I'm using HttpClient on Android to connect to https://someUrl.com/somePath. The problem is that the site's certificate is for *.someUrl.com, not someUrl.com, so I get an SSLException. Lame on the part of the site, yes, but unless I can get it fixed, I'm stuck. Is there a way I can get HttpClient to relax and accept the certificate?
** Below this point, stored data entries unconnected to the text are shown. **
-- ==== Sys2Proof/Machine/MemOps.lean ====
section
/-!
DEFINITION. LP5X memory (spec/16_pcie_and_bridges.md R384, spec/23_power_clocks.md R534): bytes by address, a byte
that nothing has written reading as zero (R540), and the bytes that are poisoned.
-/

namespace Sys2Proof.Machine

/-- The byte at an LP5X address. -/
def memByte (s : State) (a : Nat) : Byte := (kget a s.mem).getD 0

/-- The memory with the bytes `bs` from address `a`. -/
def memPut : Nat → List Byte → List Host.Cell → List Host.Cell
  | _, [], m => m
  | a, b :: bs, m => memPut (a + 1) bs (kputD 0 a b m)

/-- `n` bytes from address `a`. -/
def memRead (s : State) (a n : Nat) : List Byte := (List.range n).map (fun i => memByte s (a + i))

/-- A byte of `n` from address `a` is poisoned. -/
def memBad (s : State) (a n : Nat) : Bool := s.memPoison.any (fun x => decide (a ≤ x) && decide (x < a + n))

/-- `bs` is written at `a`; the bytes are poisoned, or their poison goes. -/
def memWrite (s : State) (a : Nat) (bs : List Byte) (poison : Bool := false) : State :=
  let keep := s.memPoison.filter (fun x => !(decide (a ≤ x) && decide (x < a + bs.length)))
  { s with mem := memPut a bs s.mem,
           memPoison := if poison then keep ++ (List.range bs.length).map (fun i => a + i) else keep }

/-- Stack `m` loses its contents: every word zero with valid ECC (R540). -/
def memClear (s : State) (m : Nat) : State :=
  let out (x : Nat) : Bool := x / 2 ^ 33 != m
  { s with mem := kfilter out s.mem, memPoison := s.memPoison.filter out }

/-- The form of memory: addresses strictly rising, and no entry equal to what an unlisted address reads as. -/
abbrev Memory.wf (m : List Host.Cell) : Prop := ksorted m = true ∧ knoDefault 0 m = true

end Sys2Proof.Machine
end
This is my (edited) solution:
class MyVerifier extends AbstractVerifier {
private final X509HostnameVerifier delegate;
public MyVerifier(final X509HostnameVerifier delegate) {
this.delegate = delegate;
}
@Override
public void verify(String host, String[] cns, String[] subjectAlts)
throws SSLException {
boolean ok = false;
try {
delegate.verify(host, cns, subjectAlts);
} catch (SSLException e) {
for (String cn : cns) {
if (cn.startsWith("*.")) {
try {
delegate.verify(host, new String[] {
cn.substring(2) }, subjectAlts);
ok = true;
} catch (Exception e1) { }
}
}
if(!ok) throw e;
}
}
}
public DefaultHttpClient getTolerantClient() {
DefaultHttpClient client = new DefaultHttpClient();
SSLSocketFactory sslSocketFactory = (SSLSocketFactory) client
.getConnectionManager().getSchemeRegistry().getScheme("https")
.getSocketFactory();
final X509HostnameVerifier delegate = sslSocketFactory.getHostnameVerifier();
if(!(delegate instanceof MyVerifier)) {
sslSocketFactory.setHostnameVerifier(new MyVerifier(delegate));
}
return client;
}
It has the advantage of not changing the default behavior unless there is a wildcard domain, and in that case it revalidates as though the 2 part domain (e.g., someUrl.com) were part of the certificate, otherwise the original exception is rethrown. That means truly invalid certs will still fail.